-- ==== Sys2Proof/Certificates/Slice0/Obligations.lean ====
section
/-! DEFINITION. The statements for the provers.
In all of them the bus cycles of a command and the empty `bus` after it are the model's (log 5); `[]` is a bus on which no
access fails and the host stores nothing meanwhile. -/

open Sys2Proof Sys2Proof.Machine

/-! ### The queue -/

/-- A step is the command at the front of the queue, carried out on the state with the queue's rest; on an empty queue the
state stays as it is (log 28). -/
def Obligations.StepTakesTheFrontCommand : Prop :=
  (∀ (c : Instr) (q : List Instr) (s : State), step { s with pending := c :: q } = exec c { s with pending := q }) ∧
  ∀ s : State, s.pending = [] → step s = .next s

/-- Every command, with whatever operands, answers a next state in every state, and leaves the queue as it stands
(log 29). -/
def Obligations.EveryCommandAnswers : Prop :=
  ∀ (c : Instr) (s : State), ∃ t, exec c s = .next t ∧ t.pending = s.pending

/-! ### Resets (10 R183) -/

/-- The state right after reset: the values that the state tables of the chapters give.
The model's own here: the values of the named fields whose reset value no table gives, the candidate position, the presented
frame, and the image write under way (log 38). -/
def Obligations.ResetValues : Prop :=
  State.reset.regs.run = false ∧ State.reset.regs.areaBase = 0 ∧ State.reset.regs.attnPending = 0 ∧
  State.reset.regs.attnEnable = 0 ∧ State.reset.attn = false ∧
  State.reset.walker.status = .stopped ∧ State.reset.walker.haltReason = .none ∧ State.reset.walker.cursor = none ∧
  State.reset.walker.chainStarted = false ∧ State.reset.walker.headerWritten = false ∧
  State.reset.walker.retireCount = 0 ∧ State.reset.walker.takes = 0 ∧ State.reset.walker.walk = .none ∧ State.reset.retire = [] ∧
  State.reset.timer.number = 63 ∧
  (∀ p : Port, State.reset.lines[p].line = .off ∧ State.reset.lines[p].loop = false ∧ State.reset.lines[p].peer = 0 ∧
    State.reset.lines[p].wakeCount = 0 ∧ State.reset.lines[p].quietCount = 0 ∧ State.reset.lines[p].peerSeen = false ∧
    State.reset.lines[p].identifyTimer = none ∧ State.reset.lines[p].lostTimer = none ∧
    State.reset.lines[p].rx.status = .stopped ∧ State.reset.lines[p].rx.markCount = 0 ∧
    State.reset.lines[p].rx.missCount = 0 ∧ State.reset.lines[p].rx.candidate = none ∧
    State.reset.lines[p].rx.presented = Vector.replicate 32 0xFF ∧ State.reset.lines[p].statusDue = false) ∧
  (∀ k : SlotIndex, State.reset.switch.map[k] = { source := .none, tag := 0, cls := .normal, marked := false } ∧
    State.reset.switch.srcSlots[k] = 0xFF ∧ State.reset.switch.out[k] = 0xFF) ∧
  (∀ n : StreamNo, State.reset.switch.srcStreams[n] = 0xFF) ∧ (∀ g : GroupNo, State.reset.switch.srcScans[g] = 0xFF) ∧
  State.reset.switch.slot = none ∧ State.reset.switch.overlayOrder = false ∧ State.reset.switch.displaced = [] ∧
  State.reset.activity.threshold = 16 ∧ State.reset.activity.onset = 8 ∧ State.reset.activity.hang = 4 ∧
  State.reset.activity.watch = 0 ∧ State.reset.activity.imageDue = false ∧ State.reset.activity.imageNext = none ∧
  (∀ k : SlotIndex, State.reset.activity.slots[k] = { active := false, loud := 0, hang := 0 }) ∧
  (∀ g : GroupNo, State.reset.groups[g] =
    { members := [], skipSilent := false, hold := false, current := none, dwell := 0 }) ∧
  (∀ n : StreamNo, State.reset.streams[n].desc = none ∧ State.reset.streams[n].refs = 0 ∧
    State.reset.streams[n].current = 0xFF) ∧
  (∀ p : Port, State.reset.channels[p].sender = .idle ∧ State.reset.channels[p].inFlight = none ∧
    State.reset.channels[p].queue = [] ∧ State.reset.channels[p].receiver = .idle ∧
    State.reset.channels[p].holding = none ∧ State.reset.channels[p].offer = false ∧
    State.reset.channels[p].last = false ∧ State.reset.channels[p].quit = false ∧ State.reset.channels[p].take = false ∧
    State.reset.channels[p].halt = false ∧ State.reset.channels[p].takeTimer = none ∧ State.reset.channels[p].quitTimer = none ∧
    State.reset.channels[p].stallTimer = none ∧ State.reset.channels[p].haltTimer = none ∧
    State.reset.channels[p].partialMsg = [] ∧ State.reset.router.waits[p] = none) ∧
  State.reset.router.node = 0 ∧ State.reset.router.listens = [] ∧ State.reset.router.probes = [] ∧
  (∀ i : Fin 8, State.reset.router.table[i] = none) ∧
  State.reset.supervision.mode = .off ∧ State.reset.supervision.period = 2 ∧ State.reset.supervision.threshold = 15 ∧
  State.reset.supervision.action = .fallback ∧ State.reset.supervision.pulseLength = 1 ∧
  State.reset.supervision.selector = .a ∧ State.reset.supervision.errorCount = 0 ∧
  State.reset.supervision.position = 0 ∧ State.reset.supervision.phase = .first ∧ State.reset.supervision.bad = false ∧
  State.reset.supervision.q = 1 ∧ State.reset.supervision.index = 3 ∧ State.reset.supervision.table = [] ∧
  State.reset.supervision.fallback = false ∧ State.reset.supervision.tripped = false ∧
  State.reset.supervision.wordDue = false ∧ State.reset.resetOut = false

/-- A power-on reset that finds no access in progress, or that comes while PORESET is asserted, gives every block its reset
values, writes nothing into memory and keeps PORESET asserted; its release changes nothing else. While PORESET is asserted
every other command changes nothing (10 R177; log 27), and every register reads its power-on value once the reset has been taken.
The model's own here: the accesses cut by a reset (log 6). -/
def Obligations.PowerOnReset : Prop :=
  ((∀ s : State, exec (.powerOnReset []) s =
      .next { State.reset with pending := s.pending, mem := s.mem, regs := { State.reset.regs with poreset := true } }) ∧
    (∀ (cuts : List Cut) (s : State), ∃ m, exec (.powerOnReset cuts) s =
      .next { State.reset with pending := s.pending, mem := m, regs := { State.reset.regs with poreset := true } } ∧
      (s.regs.poreset = true → m = s.mem)) ∧
    ∀ s : State, exec .poresetRelease s = .next { s with regs := { s.regs with poreset := false } }) ∧
  ((∀ (c : Instr) (s : State), s.regs.poreset = true → (∀ cuts, c ≠ .powerOnReset cuts) → c ≠ .poresetRelease →
      exec c s = .next s) ∧
    ∀ (cuts : List Cut) (s t : State), exec (.powerOnReset cuts) s = .next t →
      ∀ offset : BitVec 5, t.readRegister offset = State.reset.readRegister offset)

/-- A soft reset gives every block its reset values but AREA_BASE and TRIPPED; one that finds no access in progress
leaves memory as it is.
The model's own here: the accesses cut by a reset (log 6). -/
def Obligations.SoftReset : Prop :=
  (∀ (v : Word) (s : State), s.regs.poreset = false → isResetCode v = true →
    exec (.softReset v []) s =
      .next { State.reset with
        pending := s.pending
        mem := s.mem
        regs := { State.reset.regs with areaBase := s.regs.areaBase }
        supervision := { State.reset.supervision with tripped := s.supervision.tripped } }) ∧
  ∀ (v : Word) (cuts : List Cut) (s : State), s.regs.poreset = false → isResetCode v = true → ∃ m,
    exec (.softReset v cuts) s =
      .next { State.reset with
        pending := s.pending
        mem := m
        regs := { State.reset.regs with areaBase := s.regs.areaBase }
        supervision := { State.reset.supervision with tripped := s.supervision.tripped } }

/-! ### Registers (10) -/

/-- RUN written with its present value changes nothing; RUN written 1 after the first setting of a reset period takes a
STOPPED walker to IDLE; RUN written 0 stops a walker between takes at once, leaves a HALTED one HALTED, and lets a take
in progress finish.
The model's own here: marks of due work (walkDue; log 3), the take that waits for its request (log 8, log 9), a record
found and not yet taken is dropped (log 10). -/
def Obligations.RunWritten : Prop :=
  ∀ (v : Word) (bus : List BusCycle) (s : State), s.regs.poreset = false → isResetCode v = false → v.getLsbD 1 = false →
    (v.getLsbD 0 = s.regs.run → exec (.run v bus) s = .next { s with bus := {} }) ∧
    (s.regs.run = false → v.getLsbD 0 = true → s.walker.headerWritten = true →
      exec (.run v bus) s = .next { s with
        bus := {}
        regs := { s.regs with run := true }
        walker := { s.walker with status := if s.walker.status = .stopped then .idle else s.walker.status } }) ∧
    (s.regs.run = true → v.getLsbD 0 = false → s.walker.walk ≠ .taking → s.walker.status ≠ .halted →
      exec (.run v bus) s = .next { s with
        bus := {}
        regs := { s.regs with run := false }
        walker := { s.walker with status := .stopped, walk := .none, walkDue := false } }) ∧
    (s.regs.run = true → v.getLsbD 0 = false → s.walker.walk ≠ .taking → s.walker.status = .halted →
      exec (.run v bus) s = .next { s with
        bus := {}
        regs := { s.regs with run := false }
        walker := { s.walker with walkDue := false } }) ∧
    (s.regs.run = true → v.getLsbD 0 = false → s.walker.walk = .taking →
      exec (.run v bus) s = .next { s with
        bus := {}
        regs := { s.regs with run := false }
        walker := { s.walker with stopping := true, walkDue := false } })

/-- The first RUN after a reset, on a bus without errors: 0 goes into the cursor offset word and into the retire count word,
the header-written flag is set, and port status words (02 R45), activity image (04 R83) and supervision word (09 R175) become
due. A bus error on either write halts the walker with reason BUS; flag and due fields are as without it.
The model's own here: whether the second write is made when the first has failed is free (log 12). -/
def Obligations.FirstRunWritesTheHeader : Prop :=
  ∀ (v : Word) (s : State), s.regs.poreset = false → isResetCode v = false → v.getLsbD 1 = false →
    s.regs.run = false → v.getLsbD 0 = true → s.walker.headerWritten = false →
    exec (.run v []) s = .next { s with
      bus := {}
      mem := (s.mem.writeWord (s.busAddress 0x04) 0).writeWord (s.busAddress 0x08) 0
      regs := { s.regs with run := true }
      walker := { s.walker with headerWritten := true, status := if s.walker.status = .stopped then .idle else s.walker.status }
      lines := mapAll (fun l => { l with statusDue := true }) s.lines
      activity := { s.activity with imageDue := true }
      supervision := { s.supervision with wordDue := true } } ∧
    (s.walker.walk ≠ .taking → s.walker.status ≠ .halted →
      let failed (m : Memory) : State := { withCause (withCause { s with regs := { s.regs with run := true } } .bus) .chain with
        bus := {}
        mem := m
        walker := { halted s.walker .bus with headerWritten := true }
        lines := mapAll (fun l => { l with statusDue := true }) s.lines
        activity := { s.activity with imageDue := true }
        supervision := { s.supervision with wordDue := true } }
      (exec (.run v (errorAfter 0)) s = .next (failed s.mem) ∨
        exec (.run v (errorAfter 0)) s = .next (failed (s.mem.writeWord (s.busAddress 0x08) 0))) ∧
      exec (.run v [{ error := true }, { error := true }]) s = .next (failed s.mem) ∧
      exec (.run v (errorAfter 1)) s = .next (failed (s.mem.writeWord (s.busAddress 0x04) 0)))
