@[simp] theorem State.endTake_pending (s : State) (h : Held) (o : OutcomeCode) (d : Octet) : (s.endTake h o d).pending = s.pending := rfl
@[simp] theorem State.endTake_mem (s : State) (h : Held) (o : OutcomeCode) (d : Octet) : (s.endTake h o d).mem = s.mem := rfl
@[simp] theorem State.endTake_bus (s : State) (h : Held) (o : OutcomeCode) (d : Octet) : (s.endTake h o d).bus = s.bus := rfl
@[simp] theorem State.endTake_regs (s : State) (h : Held) (o : OutcomeCode) (d : Octet) : (s.endTake h o d).regs = s.regs := rfl
@[simp] theorem State.endTake_walker (s : State) (h : Held) (o : OutcomeCode) (d : Octet) : (s.endTake h o d).walker = s.walker := rfl
@[simp] theorem State.endTake_retire (s : State) (h : Held) (o : OutcomeCode) (d : Octet) : (s.endTake h o d).retire = s.retire ++ [.retire h o d [] true] := rfl
@[simp] theorem State.endTake_timer (s : State) (h : Held) (o : OutcomeCode) (d : Octet) : (s.endTake h o d).timer = s.timer := rfl
@[simp] theorem State.endTake_lines (s : State) (h : Held) (o : OutcomeCode) (d : Octet) : (s.endTake h o d).lines = s.lines := rfl
@[simp] theorem State.endTake_channels (s : State) (h : Held) (o : OutcomeCode) (d : Octet) : (s.endTake h o d).channels = s.channels := rfl
@[simp] theorem State.endTake_switch (s : State) (h : Held) (o : OutcomeCode) (d : Octet) : (s.endTake h o d).switch = s.switch := rfl
@[simp] theorem State.endTake_activity (s : State) (h : Held) (o : OutcomeCode) (d : Octet) : (s.endTake h o d).activity = s.activity := rfl
@[simp] theorem State.endTake_groups (s : State) (h : Held) (o : OutcomeCode) (d : Octet) : (s.endTake h o d).groups = s.groups := rfl
@[simp] theorem State.endTake_streams (s : State) (h : Held) (o : OutcomeCode) (d : Octet) : (s.endTake h o d).streams = s.streams := rfl
@[simp] theorem State.endTake_router (s : State) (h : Held) (o : OutcomeCode) (d : Octet) : (s.endTake h o d).router = s.router := rfl
@[simp] theorem State.endTake_supervision (s : State) (h : Held) (o : OutcomeCode) (d : Octet) : (s.endTake h o d).supervision = s.supervision := rfl

@[simp] theorem State.keepTake_pending (s : State) (h : Held) : (s.keepTake h).pending = s.pending := rfl
@[simp] theorem State.keepTake_mem (s : State) (h : Held) : (s.keepTake h).mem = s.mem := rfl
@[simp] theorem State.keepTake_bus (s : State) (h : Held) : (s.keepTake h).bus = s.bus := rfl
@[simp] theorem State.keepTake_regs (s : State) (h : Held) : (s.keepTake h).regs = s.regs := rfl
@[simp] theorem State.keepTake_walker (s : State) (h : Held) : (s.keepTake h).walker = s.walker := rfl
@[simp] theorem State.keepTake_retire (s : State) (h : Held) : (s.keepTake h).retire = s.retire ++ [.held h.offset true] := rfl
@[simp] theorem State.keepTake_timer (s : State) (h : Held) : (s.keepTake h).timer = s.timer := rfl
@[simp] theorem State.keepTake_lines (s : State) (h : Held) : (s.keepTake h).lines = s.lines := rfl
@[simp] theorem State.keepTake_channels (s : State) (h : Held) : (s.keepTake h).channels = s.channels := rfl
@[simp] theorem State.keepTake_switch (s : State) (h : Held) : (s.keepTake h).switch = s.switch := rfl
@[simp] theorem State.keepTake_activity (s : State) (h : Held) : (s.keepTake h).activity = s.activity := rfl
@[simp] theorem State.keepTake_groups (s : State) (h : Held) : (s.keepTake h).groups = s.groups := rfl
@[simp] theorem State.keepTake_streams (s : State) (h : Held) : (s.keepTake h).streams = s.streams := rfl
@[simp] theorem State.keepTake_router (s : State) (h : Held) : (s.keepTake h).router = s.router := rfl
@[simp] theorem State.keepTake_supervision (s : State) (h : Held) : (s.keepTake h).supervision = s.supervision := rfl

______

## Exercise
Give the exact lines, and only those, from the line containing "found and not" through the line containing "(v.getLsbD 0 = s.regs.run" in the entries above.

## Result below
found and not yet taken is dropped (log 10). -/
def Obligations.RunWritten : Prop :=
  ∀ (v : Word) (bus : List BusCycle) (s : State), s.regs.poreset = false → isResetCode v = false → v.getLsbD 1 = false →
    (v.getLsbD 0 = s.regs.run → exec (.run v bus) s = .next { s with bus := {} }) ∧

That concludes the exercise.